Table 3 shows the classification performances obtained for comparison (with UMAP-RF results being those obtained with a 22 million events sampling from each panel). Both EnsembleCNN and Flowcat yielded better performances than UMAP-RF, and the remaining focus of our comparative analysis will be predominantly on these two classifiers.

TABLE 3. Classification results from held-out test set. Precision, recall, and F1-score results of each classifier are shown with respect to the held-out test set of 2348 cases. The macro averaged results treat all classes with equal weight while the weighted average results weight the result for each class with respect to the class size. EnsembleCNN and Flowcat perform comparably with respect to multiple classes resulting in similar weighted averages across all classes; for many of the remaining classes EnsembleCNN yields higher precision and recalls, resulting in a higher macro averaged performance. Both classifiers perform significantly better than UMAP-RF, for which approximately 22 million events were sampled from each panel to build panel specific UMAPs.

	Flowcat	EnsembleCNN	UMAP-RF	Flowcat	EnsembleCNN	UMAP-RF	Flowcat	EnsembleCNN	UMAP-RF
	Precision			Recall			F1-score
CLL	0.93	0.98	0.95	0.89	0.85	0.88	0.91	0.91	0.92
FL	0.51	0.75	0.62	0.83	0.75	0.75	0.63	0.75	0.68
HCL	0.92	1	0.92	1	0.96	0.92	0.96	0.98	0.92
LPL	0.64	0.54	0.34	0.5	0.63	0.51	0.56	0.58	0.41
MBL	0.44	0.47	0.44	0.6	0.75	0.58	0.51	0.58	0.50
MCL	0.67	0.76	0.61	0.37	0.58	0.37	0.47	0.66	0.46
MZL	0.75	0.72	0.67	0.68	0.71	0.55	0.71	0.71	0.61
PL	0.46	0.48	0.46	0.67	0.78	0.67	0.55	0.6	0.55
Normal	0.97	0.97	0.95	0.98	0.97	0.94	0.97	0.97	0.94
Macro average	0.7	0.74	0.66	0.72	0.77	0.69	0.7	0.75	0.66
Weighted average	0.91	0.92	0.88	0.9	0.91	0.87	0.91	0.91	0.87

Note: Values in bold indicate the best performance value for the given diagnosis.

Comparing Flowcat and EnsembleCNN, normal cases are classified at 98% and 97% (sensitivity/recall), respectively, by both classifiers. The difference here amounts to 16 more normal cases being predicted correctly by Flowcat (see Figures S3–S6). HCL is predicted with perfect accuracy by both classifiers, and CLL is predicted at 89% and 86% sensitivity, respectively. For the remaining groups, there are larger differences in sensitivity by the two classifiers. MBL, MCL, PL, LPL are predicted with higher sensitivity by EnsembleCNN while FL and MZL are predicted with higher sensitivity by Flowcat.
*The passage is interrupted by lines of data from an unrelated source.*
-- ==== Sys2Proof/Tests/Slice0.lean ====
section
/-! SUPPORT. The model's own tests, and one witness for the hypotheses of every statement. Expected values are the words of
30_encoding.md and the vectors V<n> of 95_test_vectors.md, which the spec states; none was taken from the model. -/

/- The theorems are checked one after another: each waiting check would hold a thread of its own. -/
set_option Elab.async false

namespace Sys2Proof.Tests

open Sys2Proof.Machine

/-! ## Words (V1 to V9) -/

theorem test_decode_gfMul : decode 0b00010001010101111001001000110100#32 = .ok (.gfMul 0x1234 0x0ABC)
    ∧ decode 0x13FFFFFF#32 = .ok (.gfMul 0x1FFF 0x1FFF) := by decide
theorem test_decode_gfInv : decode 0b00100000000000000001111111111111#32 = .ok (.gfInv 0x1FFF) := by decide
theorem test_decode_gfBitrev : decode 0b00110000000000000001001000110100#32 = .ok (.gfBitrev 0x1234) := by decide
theorem test_decode_skLoadg : decode 0b01000000000000000000000000000000#32 = .ok .skLoadg := by decide
theorem test_decode_supGen : decode 0b01010000000000000000000000000000#32 = .ok .supGen := by decide
theorem test_decode_rootEval : decode 0b01100000000000000000000000000000#32 = .ok .rootEval := by decide
theorem test_decode_matBuild : decode 0b01110000000000000000000000000000#32 = .ok .matBuild := by decide
theorem test_decode_redRun : decode 0b10000000000000000000000000000000#32 = .ok .redRun := by decide
theorem test_decode_pkSer : decode 0b10010000000000000000000000000000#32 = .ok .pkSer := by decide
theorem test_decode_pkGen : decode 0b10100000000000000000000000000000#32 = .ok .pkGen := by decide

/-- V7: reserved OP. -/
theorem test_decode_reserved : decode 0x00000000#32 = .error (.reservedOp 0x0) ∧ decode 0xFFFFFFFF#32 = .error (.reservedOp 0xF)
    ∧ decode 0xB0000000#32 = .error (.reservedOp 0xB) ∧ decode 0xF0000001#32 = .error (.reservedOp 0xF) := by decide
/-- V8: a 1 in cmd[27:26] of F2, in cmd[27:13] of F1. -/
theorem test_decode_mustBeZero : decode 0x14000000#32 = .error (.mustBeZero .gfMul)
    ∧ decode 0x18000001#32 = .error (.mustBeZero .gfMul) ∧ decode 0x20002000#32 = .error (.mustBeZero .gfInv)
    ∧ decode 0x30002000#32 = .error (.mustBeZero .gfBitrev) ∧ decode 0x24000001#32 = .error (.mustBeZero .gfInv) := by decide
/-- V9: a 1 below OP in format N. -/
theorem test_decode_formatN : decode 0xA0000001#32 = .error (.mustBeZero .pkGen)
    ∧ decode 0x80001000#32 = .error (.mustBeZero .redRun) ∧ decode 0x50000002#32 = .error (.mustBeZero .supGen)
    ∧ decode 0x98000000#32 = .error (.mustBeZero .pkSer) := by decide
/-- R87's examples, assembled. -/
theorem test_encode : encode (.gfMul 0x1234 0x0ABC) = 0x11579234#32 ∧ encode (.gfMul 0x0002 0x1000) = 0x12000002#32
    ∧ encode (.gfInv 0x0002) = 0x20000002#32 ∧ encode (.gfBitrev 0x1234) = 0x30001234#32 ∧ encode .pkGen = 0xA0000000#32 := by
  decide
theorem test_decodeTableWord : decodeTableWord 32 0x11579234 = some (.gfMul 0x1234 0x0ABC)
    ∧ decodeTableWord 32 0xB0000000 = none ∧ decodeTableWord 32 0x1A0000000 = none := by decide

/-! ## WellFormed: what each check refuses -/

theorem test_asm_accepts : ({ mnemonic := "GF.MUL", operands := [0x1234, 0x0ABC] } : AsmLine).assemble
    = some (.gfMul 0x1234 0x0ABC) := by decide
theorem test_asm_unknown_mnemonic : ({ mnemonic := "GF.ADD", operands := [1, 2] } : AsmLine).wellFormed = false := by decide
theorem test_asm_lower_case : ({ mnemonic := "gf.mul", operands := [1, 2] } : AsmLine).wellFormed = false := by decide
theorem test_asm_operand_count : ({ mnemonic := "GF.MUL", operands := [1] } : AsmLine).wellFormed = false
    ∧ ({ mnemonic := "PK.GEN", operands := [0] } : AsmLine).wellFormed = false := by decide
/-- R87: "a larger number is an assembly error, not a masked value". -/
theorem test_asm_operand_too_large : ({ mnemonic := "GF.INV", operands := [0x2000] } : AsmLine).wellFormed = false
    ∧ ({ mnemonic := "GF.INV", operands := [0x1FFF] } : AsmLine).wellFormed = true := by decide

/-- R8, R10: the hardware instance and the test instance are valid. -/
theorem test_params_hw : Params.hw.wellFormed = true := by decide +kernel
theorem test_params_t16 : Params.t16.wellFormed = true := by decide +kernel
theorem test_params_gfbits_zero : ({ gfbits := 0, sysT := 0, sysN := 0, fieldPoly := 1 } : Params).wellFormed = false := by
  decide +kernel
/-- GFBITS = 14 with an irreducible polynomial of degree 14 (x^14 + x^5 + 1). -/
theorem test_params_gfbits_too_large :
    ({ gfbits := 14, sysT := 4, sysN := 64, fieldPoly := 0x4021 } : Params).wellFormed = false := by decide +kernel
theorem test_params_sysN_too_large : ({ Params.t16 with sysN := 24 } : Params).wellFormed = false := by decide +kernel
theorem test_params_sysN_multiple : ({ Params.t16 with sysN := 12 } : Params).wellFormed = false := by decide +kernel
/-- R10: QG's toy set is not valid, its PK_NROWS being 6. -/
theorem test_params_toy_set : ({ gfbits := 3, sysT := 2, sysN := 8, fieldPoly := 0xB } : Params).wellFormed = false := by
  decide +kernel
theorem test_params_rows_too_many : ({ Params.t16 with sysT := 4, sysN := 8 } : Params).wellFormed = false := by decide +kernel
theorem test_params_degree : ({ Params.t16 with fieldPoly := 0xB } : Params).wellFormed = false
    ∧ ({ Params.t16 with fieldPoly := 0x25 } : Params).wellFormed = false := by decide +kernel
theorem test_params_bit_zero : ({ Params.t16 with fieldPoly := 0x12 } : Params).wellFormed = false := by decide +kernel
/-- x^4 + x^2 + 1 is the square of x^2 + x + 1, and has no root. -/
theorem test_params_reducible : ({ Params.t16 with fieldPoly := 0x15 } : Params).wellFormed = false := by decide +kernel

/-! ## The test instance T16 and its states -/

/-- The toy seed of 95_test_vectors.md section 3. -/
def toySeed : List Word :=
  [0x9E3779B9, 0x00000007, 0xFFFFFFFF, 0x00000007, 0x80000000, 0x12345678, 0x00000000, 0x7FFFFFFF]
    ++ [0xDEADBEEF, 0x00000001, 0xCAFEBABE, 0x0BADF00D, 0x31415926, 0x27182818, 0x00000007, 0xA5A5A5A5]

/-- L of V21. -/
def toySupport : List Elem := [0x6, 0x9, 0x8, 0xC, 0x7, 0xD, 0xA, 0xB, 0x3, 0xE, 0x2, 0x0, 0xF, 0x5, 0x1, 0x4]
/-- PERM of V21. -/
def toyPerm : List Word := [0x6, 0x9, 0x1, 0x3, 0xE, 0xB, 0x5, 0xD, 0xC, 0x7, 0x4, 0x0, 0xF, 0xA, 0x8, 0x2]
/-- INV of V25. -/
def toyInv : List Elem := [0xA, 0xD, 0x7, 0x2, 0x3, 0x5, 0xD, 0x7, 0x1, 0x5, 0xE, 0x1, 0x2, 0xA, 0xE, 0x3]
/-- MAT of V26. -/
def toyMat : List Byte := [0xF6, 0x8B, 0x9D, 0xF4, 0xE6, 0x46, 0x43, 0x64, 0x5F, 0x17, 0x4A, 0x47, 0xA6, 0xF4, 0x7F, 0xD4]
/-- The reduced MAT of V30 and V31, already systematic (V36). -/
def toyReduced : List Byte := [0x01, 0xFB, 0x02, 0x2D, 0x04, 0x66, 0x08, 0xD8, 0x10, 0xCD, 0x20, 0xC3, 0x40, 0xB2, 0x80, 0x7C]
/-- The singular MAT of V39 (b). -/
def singularMat : List Byte := [0x00, 0x01, 0x02, 0, 0x04, 0, 0x08, 0, 0x10, 0, 0x20, 0, 0x40, 0, 0x80, 0]
/-- The MAT V32 ends with, after a failure at row 6. -/
def failedMat : List Byte := [0x41, 0x55, 0x82, 0xEB, 0x44, 0x68, 0x48, 0x96, 0x90, 0x57, 0x60, 0xA1, 0x80, 0xB5, 0x00, 0x8F]

/-- A T16 state at which each stage has its vector's input: SK of V30, the toy seed, G and L of V25, INV of V26, MAT of V31,
PK filled with EE (V32). -/
def toy : State where
  params := Params.t16
  fr := 0x5
  status := 0xFFFFFFFF
  mem :=
    { sk := [0x01, 0x00, 0x03, 0x00], g := [0x1, 0x3, 0x1], perm := toySeed, l := toySupport, inv := toyInv, mat := toyMat,
      pk := List.replicate 8 0xEE }
  pending := []
  index := 3
  replies := []
  draws := 1

def withSk (b : List Byte) : State := { toy with mem := { toy.mem with sk := b } }
def withG (b : List Elem) : State := { toy with mem := { toy.mem with g := b } }
def withPerm (b : List Word) : State := { toy with mem := { toy.mem with perm := b } }
/-- `toy` with one item left to run. -/
def pend (m : HostMove) : State := { toy with pending := [m] }
def withMat (b : List Byte) : State := { toy with mem := { toy.mem with mat := b } }

/-- The state after a step, where there is one. -/
def after (o : Host.Outcome State Fault Refusal) : State :=
  match o with
  | .next t => t
  | .fault _ => toy
  | .refused _ => toy

/-- A state of T16 with SYS_T = 4, so that PK_NROWS = SYS_N and PK is empty. -/
def square : State where
  params := { Params.t16 with sysT := 4 }
  fr := 0x0
  status := 0
  mem :=
    { sk := List.replicate 8 0x00, g := [0, 0, 0, 0, 1], perm := toySeed, l := toySupport, inv := toyInv,
      mat := List.replicate 32 0x00, pk := [] }
  pending := []
  index := 0
  replies := []
  draws := 1

theorem toy_inv : toy.Inv := inv_of_check (by decide +kernel)
theorem singular_inv : (withMat singularMat).Inv := inv_of_check (by decide +kernel)
/-- V34's polynomial, with roots at positions 0 and 11. -/
theorem rooted_inv : (withG [0x0, 0x6, 0x1]).Inv := inv_of_check (by decide +kernel)
theorem pend_inv (m : HostMove) : (pend m).Inv := ⟨toy_inv.params, toy_inv.memory, toy_inv.fr, toy_inv.status⟩
theorem square_inv : square.Inv := inv_of_check (by decide +kernel)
Note that the F1-score is the harmonic mean of precision and recall and is considered a summary statistic of the two (F1 = 2 [precision × recall]/[precision + recall]). Table 3 also shows macro (all classes being weighted equally) and weighted (classes being weighted with respect to their sizes) results. The weighted averages for precision and recall (and hence the F1 score) are comparable between the two classifiers; for precision, Flowcat provides 91%, EnsembleCNN provides 92%, and UMAP-RF provides 88%; for recall they are 90%, 91%, and 87%, respectively; the F1-scores are respectively, 0.91, 0.91 and 0.87. When compared using the macro averaged results, EnsembleCNN performed slightly better. While some of the class specific results differ from those originally presented for Flowcat (Zhao et al., 2020), the F1-scores are on par with the previously reported weighted F1 of 0.92 and an averaged F1 of 0.73.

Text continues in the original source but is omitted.